— А что?

— То, что ты изменилась.

И у него вдруг закралось ревнивое подозрение.

— Ты меня не любишь? — спросил он. У него даже забилось сердце от этого вопроса.

— Откуда ты взял? — сказала вяло и спокойно, почти с оттенком некоторого нетерпения Тамара. — Просто я устала и, кроме того, мне нездоровится.

— Почему же ты отстраняешься от меня?

Тамара погладила Кислякова по голове и, вздохнув, сказала:

— Как ты не хочешь понять, что дело вовсе не в том, в чем ты думаешь, а просто мне тяжело: мне обещали на той неделе устроить ангажемент, а теперь опять ничего. И потом мне жаль Аркадия: он так мучится. Я очень виновата перед ним. Я разбила вашу дружбу.

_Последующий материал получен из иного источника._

theorem wishMode (h : s.DeadBut none) (w : Wishes) (f : Feeder) : (State.wishMode w s f).DeadBut none := .ite (h.changeMode f _) h

theorem restoreWishes (h : s.DeadBut none) (w : Wishes) : (s.restoreWishes w).DeadBut none := by
  have hslots := h.foldl (State.wishSlot w) (fun _ i ht => ht.wishSlot w i) allSlots
  have hentries := hslots.foldl (fun s e => s.imageTakeover e (w.entry e)) (fun _ e ht => ht.imageTakeover e _) entries
  exact hentries.foldl (State.wishMode w) (fun _ f ht => ht.wishMode w f) feeders

theorem startUp (h : s.DeadBut none) (p : Reading) : (s.startUp p).DeadBut none := by
  have hwished := (h.applyKept p.kept).restoreWishes (s.applyKept p.kept).2
  unfold State.startUp
  dsimp only
  generalize (s.applyKept p.kept).1.1.restoreWishes (s.applyKept p.kept).2 = u at hwished ⊢
  have hready : ((u.setOutputs { u.outputs with engineOk := true }).refreshOutputs).DeadBut none := hwished
  have htold := fun n b => hready.notify n b
  exact (htold _ _).congr rfl

/-- The reclose records of a reset machine are all OFF (R79, R173). -/
theorem of_reset {t : State} (ht : t.reclose = State.reset.reclose) : t.DeadBut none := by
  intro f n d hst
  have hreset : t.recl f = RecloseRecord.reset := by rw [State.recl, ht]; exact look_replicate _ _
  rw [hreset] at hst
  cases hst

theorem endTransmission (h : s.DeadBut none) : s.endTransmission.DeadBut none := by
  have hview : ∀ fr, ((s.frameLeft fr).beginTx).shotView = s.shotView := by
    intro fr
    obtain ⟨l, hl, _⟩ := beginTx_link (s.frameLeft fr)
    rw [hl]
    cases fr <;> rfl
  unfold State.endTransmission
  split
  · exact h
  · exact .ite (of_reset rfl) (.ite (h.congr ((shotView_feedNotice _).trans (hview _))) (h.congr (hview _)))

theorem receive (h : s.DeadBut none) (y : RawFrame) : (s.receive y).DeadBut none := by
  unfold State.receive
  split
  · exact h.congr (shotView_occur _ _)
  · exact h
  · unfold State.dispatch
    split
    · exact h.takeSample _
    · exact h.takeReport _ _ _
    · exact h.takeResponse _ _ _ _
    · exact h.congr (shotView_arrive _ _ _ _)

end State.DeadBut

/-! ### Requests -/

/-- An owner keeps DEAD_TIME unblocked and within its shots. -/
def KeepsDeadTime (owner : Nat → State → Served) : Prop := ∀ k t, State.DeadBut t none → (owner k t).1.DeadBut none

variable {s : State}

theorem deadBut_requestEvent (h : s.DeadBut none) (req : RequestId) (k : Byte) (p : List Byte) (b : Bool) {owner : Nat → State → Served}
    (ho : KeepsDeadTime owner) : (s.requestEvent req k p b owner).DeadBut none := by
  have hentry : ∀ (t : State) n, t.DeadBut none → (State.serveEntry s t n b owner).DeadBut none := by
    intro t n ht
    unfold State.serveEntry State.giveReply
    dsimp only
    have hsettled := State.DeadBut.ite (c := b = true) (ho n t ht).settle (ho n t ht)
    split
    · exact (hsettled.congr (shotView_replyTo _ _ _ _)).finish s
    · exact hsettled.finish s
  have hserve : ∀ t : State, t.DeadBut none → (State.serveIfOldest s t req k p b owner).DeadBut none := by
    intro t ht
    unfold State.serveIfOldest
    split
    · exact ht
    · exact .ite (hentry t _ ht) ht
  have harrived := h.congr (shotView_arrive s req k p)
  exact .ite h (.ite (hserve s h) (.ite harrived (hserve _ harrived)))

theorem keepsDeadTime_withFeeder (b : Byte) {g : State → Feeder → Served} (hg : ∀ t f, State.DeadBut t none → (g t f).1.DeadBut none) :
    KeepsDeadTime fun _ t => withFeeder t b (g t) := by
  intro _ t ht
  dsimp only
  unfold withFeeder
  split
  · exact ht
  · exact hg t _ ht

theorem keepsDeadTime_withSlot (b : Byte) {g : Nat → State → SlotId → Served}
    (hg : ∀ n t i, State.DeadBut t none → (g n t i).1.DeadBut none) : KeepsDeadTime fun n t => withSlot t b (g n t) := by
  intro n t ht
  dsimp only
  unfold withSlot
  split
  · exact ht
  · exact hg n t _ ht

theorem keepsDeadTime_load (table : Nat) (index : Byte) (r : List Byte) : KeepsDeadTime (serveLoad table index r) := by
  intro _ t ht
  unfold serveLoad
  split
  · exact ht
  · exact ht.applyLoad _ _ _

theorem keepsDeadTime_read (a b : Byte) : KeepsDeadTime (serveRead a b) := by
  intro _ t ht
  unfold serveRead
  split <;> exact ht

theorem keepsDeadTime_select (a : Byte) (w : U16) : KeepsDeadTime (serveSelect a w) := by
  intro _ t ht
  unfold serveSelect
  dsimp only
  split
  · exact ht
  · exact ht.selectAll _ _

theorem keepsDeadTime_block (add : Bool) (a b : Byte) : KeepsDeadTime (serveBlock add a b) := by
  refine keepsDeadTime_withFeeder a fun t f ht => ?_
  split
  · exact ht
  · split
    · exact .ite (ht.addReason f _) (ht.removeReason f _)
    · exact ht

theorem keepsDeadTime_mode (a b : Byte) : KeepsDeadTime (serveMode a b) := by
  refine keepsDeadTime_withFeeder a fun t f ht => ?_
  split
  · exact ht
  · exact ht.setModeRequest f _

theorem keepsDeadTime_operate (k : CmdKind) (a : Byte) : KeepsDeadTime (serveOperate k a) := by
  refine keepsDeadTime_withSlot a fun n t i ht => ?_
  split
  · exact ht
  · dsimp only
    split
    · exact ht.handCmd i _
    · exact ht.handCmd i _

theorem keepsDeadTime_startHunt (a : Byte) : KeepsDeadTime (serveStartHunt a) := by
  intro _ t ht
  unfold serveStartHunt
  split
  · exact ht
  · split
    · exact ht
    · exact ht.startHunt _ _

theorem keepsDeadTime_abortHunt : KeepsDeadTime serveAbortHunt := by
  intro _ t ht
  unfold serveAbortHunt State.abortRequest
  split
  · exact ht
  · exact ht.huntCause _

theorem keepsDeadTime_save : KeepsDeadTime serveSave := by
  intro _ t ht
  unfold serveSave
  split <;> exact ht

theorem keepsDeadTime_restart : KeepsDeadTime serveRestart := by
  intro _ t ht
  unfold serveRestart
  split <;> exact ht

theorem keepsDeadTime_unknown (a : Byte) (p : List Byte) : KeepsDeadTime (serveUnknown a p) := by
  intro _ t ht
  unfold serveUnknown
  split
  · exact ht
  · split <;> exact ht

/-! ### Commands and steps -/

/-- Every command keeps DEAD_TIME unblocked and within the profile's shots. -/
theorem deadBut_exec (h : s.DeadBut none) (c : Instr) : ∃ t, exec c s = .next t ∧ t.DeadBut none := by
  have hr : ∀ {req k p b} {owner : Nat → State → Served}, KeepsDeadTime owner →
      ∃ t, (Host.Outcome.next (s.requestEvent req k p b owner) : Host.Outcome State Fault Refusal) = .next t ∧ t.DeadBut none :=
    fun ho => ⟨_, rfl, deadBut_requestEvent h _ _ _ _ ho⟩
  have hu : ∀ t : State, t.DeadBut none →
      ∃ u, (Host.Outcome.next (s.unlessHeld t) : Host.Outcome State Fault Refusal) = .next u ∧ u.DeadBut none :=
    fun t ht => ⟨_, rfl, .ite h ht⟩
  have hc : ∀ t : State, t.DeadBut none → ∃ u, (Host.Outcome.next (s.unlessHeld (State.conclude72 s t)) :
      Host.Outcome State Fault Refusal) = .next u ∧ u.DeadBut none := fun t ht => hu _ (ht.conclude72 s)
  cases c with
  | powerUpReset n => exact ⟨_, rfl, h.congr (shotView_assertReset s n)⟩
  | resetRelease => exact ⟨_, rfl, .ite (.of_reset rfl) h⟩
  | imageRecordRead a => exact hu _ (h.congr (shotView_readImage s a))
  | startUp =>
    refine hu _ ?_
    split
    · exact h
    · exact (h.startUp _).finish s
  | saveEnd n => exact hu _ (h.congr (shotView_endSave s n))
  | sample y => exact hc _ (h.takeSample y)
  | highSetDelayExpiry y => exact hc _ (h.takeSample y)
  | sefDelayExpiry y => exact hc _ (h.takeSample y)
  | statusReport a p b => exact hc _ (h.takeReport a p b)
  | response a g k v => exact hc _ (h.takeResponse a g k v)
  | managementRequest req k p => exact hu _ (h.congr (shotView_arrive s req k p))
  | frameRejected y => exact hc _ (h.receive y)
  | transmissionEnd => exact hu _ h.endTransmission
  | silenceExpiry e => exact hu _ (.ite ((h.loseStream e).conclude72 s) h)
  | busDelayExpiry => exact hu _ (.ite (h.ndExpired.conclude72 s) h)
  | deadTimerExpiry f =>
    refine hu _ ?_
    split
    · exact h
    · exact (h.deadExpired f _).conclude72 s
  | reclaimExpiry f => exact hu _ (.ite ((h.reclaimExpired f).conclude72 s) h)
  | refreshExpiry i => exact hu _ (.ite ((h.congr (shotView_refreshExpired s i)).finish s) h)
  | timeout i =>
    refine hu _ ?_
    split
    · exact h
    · exact (h.timedOut i _).conclude72 s
  | turnaroundGapEnd i => exact hu _ (h.moves (moves_trySend (by simp [Beside]) s i))
  | settleExpiry =>
    refine hu _ ?_
    split
    · exact h
    · exact (h.settleExpired _).conclude72 s
  | loadFeeder req y r => exact hr (keepsDeadTime_load _ _ _)
  | loadBus req y r => exact hr (keepsDeadTime_load _ _ _)
  | loadOutstation req y r => exact hr (keepsDeadTime_load _ _ _)
  | loadProfile req y r => exact hr (keepsDeadTime_load _ _ _)
  | loadCurve req y r => exact hr (keepsDeadTime_load _ _ _)
  | loadHuntPlan req y r => exact hr (keepsDeadTime_load _ _ _)
  | loadBusOrder req y r => exact hr (keepsDeadTime_load _ _ _)
  | loadLink req y r => exact hr (keepsDeadTime_load _ _ _)
  | readTable req a b => exact hr (keepsDeadTime_read _ _)
  | selectProfile req a w => exact hr (keepsDeadTime_select _ _)
  | setBlock req a b => exact hr (keepsDeadTime_block _ _ _)
  | clearBlock req a b => exact hr (keepsDeadTime_block _ _ _)
  | setMode req a b => exact hr (keepsDeadTime_mode _ _)
  | setServiceOn req a => exact hr (keepsDeadTime_withSlot a fun _ t i ht => ht.congr (shotView_serviceOn t i))
  | setServiceOff req a => exact hr (keepsDeadTime_withSlot a fun _ _ i ht => ht.serviceOff i)
  | operateOpen req a => exact hr (keepsDeadTime_operate _ _)
  | operateClose req a => exact hr (keepsDeadTime_operate _ _)
  | resetLockout req a => exact hr (keepsDeadTime_withFeeder a fun _ f ht => ht.resetLockout f)
  | startHunt req a => exact hr (keepsDeadTime_startHunt _)
  | abortHunt req => exact hr keepsDeadTime_abortHunt
  | ackSef req a => exact hr (keepsDeadTime_withFeeder a fun t f ht => ht.moves (moves_ackSef (by simp [Beside]) t f))
  | readStateFeeder req a => exact hr (keepsDeadTime_withFeeder a fun _ _ ht => ht)
  | readStateBus req => exact hr fun _ _ ht => ht
  | readTrips req => exact hr fun _ _ ht => ht
  | clearCounters req => exact hr fun _ _ ht => ht
  | saveImage req => exact hr keepsDeadTime_save
  | restart req => exact hr keepsDeadTime_restart
  | unknownRequest req k p => exact hr (keepsDeadTime_unknown _ _)

/-- Settles O10: each command keeps DEAD_TIME unblocked and within the shots, and an idle step changes no record. -/
theorem deadTimeUnblocked : Obligations.DeadTimeUnblocked := by
  intro s t hs hstep
  rw [deadTimeOk_iff] at hs ⊢
  unfold step at hstep
  split at hstep
  · cases hstep
    refine .ite hs ?_
    split <;> exact hs
  · rename_i c rest _
    have hrest : (s.setPending rest).DeadBut none := hs
    obtain ⟨u, hu, hkept⟩ := deadBut_exec hrest c
    rw [hu] at hstep
    cases hstep
    exact hkept

end Sys2Proof.Machine
end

— Меня самого это мучит, но ведь я из любви к тебе всё-таки пошел на это, — сказал Кисляков, чувствуя нетерпение и раздражение от ее безразличной вялости и появившихся высших мотивов раскаяния, которыми и без того сам мучился.

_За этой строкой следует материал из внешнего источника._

-- ==== Sys2Proof/Decode.lean ====
section
/-! DEFINITION. The decoder (`30_encoding.md` R120–R127 for requests, R130–R132 for wire commands), total on every code
and rejecting by name, and after it the encoder. -/

namespace Sys2Proof

/-- Why a code is no instruction. A reserved request is not here: it is the table's row RESERVED_REQUEST. -/
inductive Reject where
  /-- The frame's start bit is not 0 or its direction bit is not 1 (R130). -/
  | notAHostFrame
  /-- The index is none of R132's (R134). -/
  | unspelledIndex (index : BitVec 6)
deriving DecidableEq, Repr

/-! ### Decoding -/

/-- The opcodes other than MOUNT (R121), for a request word whose bits 31:8 are zero. -/
def decodeOpcode (opcode : Nat) (r : RequestWords) : Instr :=
  match opcode with
  | 0x02 => .unmount
  | 0x03 => .read r.arg0 r.arg1 (r.arg3 ++ r.arg2) r.arg4
  | 0x04 => .write r.arg0 r.arg1 (r.arg3 ++ r.arg2) r.arg4
  | 0x05 => .getGeometry
  | 0x06 => .getMediaKind
  | 0x07 => .getWp
  | 0x08 => .isPresent
  | 0x09 => .requestStop
  | 0x0A => .lockUnlock r.arg0 (r.arg2 ++ r.arg1) r.arg3
  | 0x0B => .standby
  | 0x0C => .active
  | _ => .reservedRequest r.req

/-- A request: R120 (layout), R121 (opcodes), R122 (reserved values), R123–R125 (operands). -/
def decodeRequest (r : RequestWords) : Instr :=
  if r.req.extractLsb' 16 16 ≠ 0#16 then .reservedRequest r.req
  else if r.req.extractLsb' 0 8 = 1#8 then
    if r.req.extractLsb' 9 7 = 0#7 then .mount (r.req.getLsbD 8) (r.arg0.extractLsb' 15 9)
    else .reservedRequest r.req
  else if r.req.extractLsb' 8 8 ≠ 0#8 then .reservedRequest r.req
  else decodeOpcode (r.req.extractLsb' 0 8).toNat r

/-- The plain commands of R132, each with its index. -/
def cmdRows (t : Indices) (arg : Word) : List (BitVec 6 × Instr) :=
  [(t.cmd0, .cmd0 arg), (t.cmd1, .cmd1 arg), (t.cmd2, .cmd2 arg),
   (t.cmd3, if assignsAddress arg then .cmd3Mmc arg else .cmd3Sd arg), (t.cmd4, .cmd4 arg), (t.cmd7, .cmd7 arg),
   (t.cmd8, .cmd8 arg), (t.cmd9, .cmd9 arg), (t.cmd12, .cmd12 arg), (t.cmd13, .cmd13 arg), (t.cmd16, .cmd16 arg),
   (t.cmd17, .cmd17 arg), (t.cmd18, .cmd18 arg), (t.cmd24, .cmd24 arg), (t.cmd25, .cmd25 arg), (t.cmd55, .cmd55 arg)]

/-- The application-specific commands of R132, each with its index. -/
def acmdRows (t : Indices) (arg : Word) : List (BitVec 6 × Instr) :=
  [(t.acmd6, .acmd6 arg), (t.acmd13, .acmd13 arg), (t.acmd22, .acmd22 arg), (t.acmd41, .acmd41 arg),
   (t.acmd42, .acmd42 arg), (t.acmd51, .acmd51 arg)]

/-- The plain command of an index (R132). -/
def decodeCmd (t : Indices) (index : BitVec 6) (arg : Word) : Option Instr := (cmdRows t arg).lookup index

/-- The application-specific command of an index (R132). -/
def decodeAcmd (t : Indices) (index : BitVec 6) (arg : Word) : Option Instr := (acmdRows t arg).lookup index

/-- A wire frame. "A decoder tells an ACMD from the CMD of the same index only by the preceding CMD55" (R131): after one,
an index with an ACMD row is that ACMD. -/
def decodeFrame (t : Indices) (app : Bool) (f : Frame) : Except Reject Instr :=
  if f.head.extractLsb' 6 2 ≠ 1#2 then .error .notAHostFrame
  else
    let index := f.head.extractLsb' 0 6
    let announced := if app then decodeAcmd t index f.arg else none
    match announced.or (decodeCmd t index f.arg) with
    | some i => .ok i
    | none => .error (.unspelledIndex index)

/-- The decoder, under the indices of the configuration (R22). -/
def decode (t : Indices) : Code → Except Reject Instr
  | .request r => .ok (decodeRequest r)
  | .wire app f => decodeFrame t app f

/-! ### Encoding -/

/-- The first frame byte {start 0, direction 1, index} (R130). -/
def frameHead (index : BitVec 6) : Byte := 1#2 ++ index

def wireCode (index : BitVec 6) (arg : Word) : Code := .wire false ⟨frameHead index, arg⟩
def appCode (index : BitVec 6) (arg : Word) : Code := .wire true ⟨frameHead index, arg⟩

/-- A request whose arguments are all zero. -/
def plainRequest (req : Word) : Code := .request ⟨req, 0#32, 0#32, 0#32, 0#32, 0#32⟩

/-- The words of a transfer request (R123). -/
def transferRequest (req start count : Word) (buf : BitVec 64) (len : Word) : Code :=
  .request ⟨req, start, count, buf.extractLsb' 0 32, buf.extractLsb' 32 32, len⟩

/-- The words of an instruction, from the tables of R121, R123 and R132. -/
def encode (t : Indices) : Instr → Code
  | .mount v2 volt => .request ⟨0#23 ++ BitVec.ofBool v2 ++ 1#8, 0#8 ++ volt ++ 0#15, 0#32, 0#32, 0#32, 0#32⟩
  | .unmount => plainRequest 2#32
  | .read start count buf len => transferRequest 3#32 start count buf len
  | .write start count buf len => transferRequest 4#32 start count buf len
  | .getGeometry => plainRequest 5#32
  | .getMediaKind => plainRequest 6#32
  | .getWp => plainRequest 7#32
  | .isPresent => plainRequest 8#32
  | .requestStop => plainRequest 9#32
  | .lockUnlock op pwBuf pwLen =>
      .request ⟨10#32, op, pwBuf.extractLsb' 0 32, pwBuf.extractLsb' 32 32, pwLen, 0#32⟩
  | .standby => plainRequest 11#32
  | .active => plainRequest 12#32
  | .reservedRequest w => plainRequest w
  | .cmd0 arg => wireCode t.cmd0 arg
  | .cmd1 arg => wireCode t.cmd1 arg
  | .cmd2 arg => wireCode t.cmd2 arg
  | .cmd3Sd arg => wireCode t.cmd3 arg
  | .cmd3Mmc arg => wireCode t.cmd3 arg
  | .cmd4 arg => wireCode t.cmd4 arg
  | .cmd7 arg => wireCode t.cmd7 arg
  | .cmd8 arg => wireCode t.cmd8 arg
  | .cmd9 arg => wireCode t.cmd9 arg
  | .cmd12 arg => wireCode t.cmd12 arg
  | .cmd13 arg => wireCode t.cmd13 arg
  | .cmd16 arg => wireCode t.cmd16 arg
  | .cmd17 arg => wireCode t.cmd17 arg
  | .cmd18 arg => wireCode t.cmd18 arg
  | .cmd24 arg => wireCode t.cmd24 arg
  | .cmd25 arg => wireCode t.cmd25 arg
  | .cmd55 arg => wireCode t.cmd55 arg
  | .acmd6 arg => appCode t.acmd6 arg
  | .acmd13 arg => appCode t.acmd13 arg
  | .acmd22 arg => appCode t.acmd22 arg
  | .acmd41 arg => appCode t.acmd41 arg
  | .acmd42 arg => appCode t.acmd42 arg
  | .acmd51 arg => appCode t.acmd51 arg

/-! ### The opcode table's words -/

/-- Byte k of a table word. -/
def tableByte (w k : Nat) : Byte := BitVec.ofNat 8 (w / 256 ^ k)

/-- Word k of a table word. -/
def tableWord32 (w k : Nat) : Word := BitVec.ofNat 32 (w / 4294967296 ^ k)

/-- The code that a table row's bits spell. A wire row gives the first frame byte only (8 bits), or that byte and the
argument bytes behind it, most significant first; a request row gives REQ, or REQ and the ARG words behind it. Every bit
above nbits is zero. -/
def tableCode (nbits w : Nat) (app : Bool) : Code :=
  let v := w % 2 ^ nbits
  if nbits = 8 ∨ nbits = 40 ∨ nbits = 48 then
    .wire app ⟨tableByte v 0, tableByte v 1 ++ tableByte v 2 ++ tableByte v 3 ++ tableByte v 4⟩
  else
    .request ⟨tableWord32 v 0, tableWord32 v 1, tableWord32 v 2, tableWord32 v 3, tableWord32 v 4, tableWord32 v 5⟩

/-- A row whose index has no plain command is read as announced by CMD55, the prefix the table gives every ACMD row
(notes/assumptions/7.md). -/
def tableApp (t : Indices) (nbits w : Nat) : Bool :=
  match decode t (tableCode nbits w false) with
  | .ok _ => false
  | .error _ => true

/-- The instruction the decoder reads from a table row's bits, under the table's indices. -/
def decodeTableWord (nbits w : Nat) : Option Instr :=
  match decode .reference (tableCode nbits w (tableApp .reference nbits w)) with
  | .ok i => some i
  | .error _ => none

end Sys2Proof
end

— Я не знала, что мое охлаждение так подействует на него. А теперь я боюсь, что это его погубит.

Кисляков, видя, что слова не действуют, хотел было обнять ее, но она стояла неловко у окна и ни за что не хотела отойти от него, точно прилипла к нему.

— Оставь, не надо… он сейчас может притти, — говорила Тамара, когда он хотел отвести ее от окна.

— Ты не любишь меня?

— Откуда ты взял? — сказала с досадой Тамара. — Я просто озабочена: сегодня меня обещали познакомить в театре с кинематографическим режиссером. Может быть, хоть здесь что-нибудь выйдет. Как ты не хочешь понять, что я мучусь.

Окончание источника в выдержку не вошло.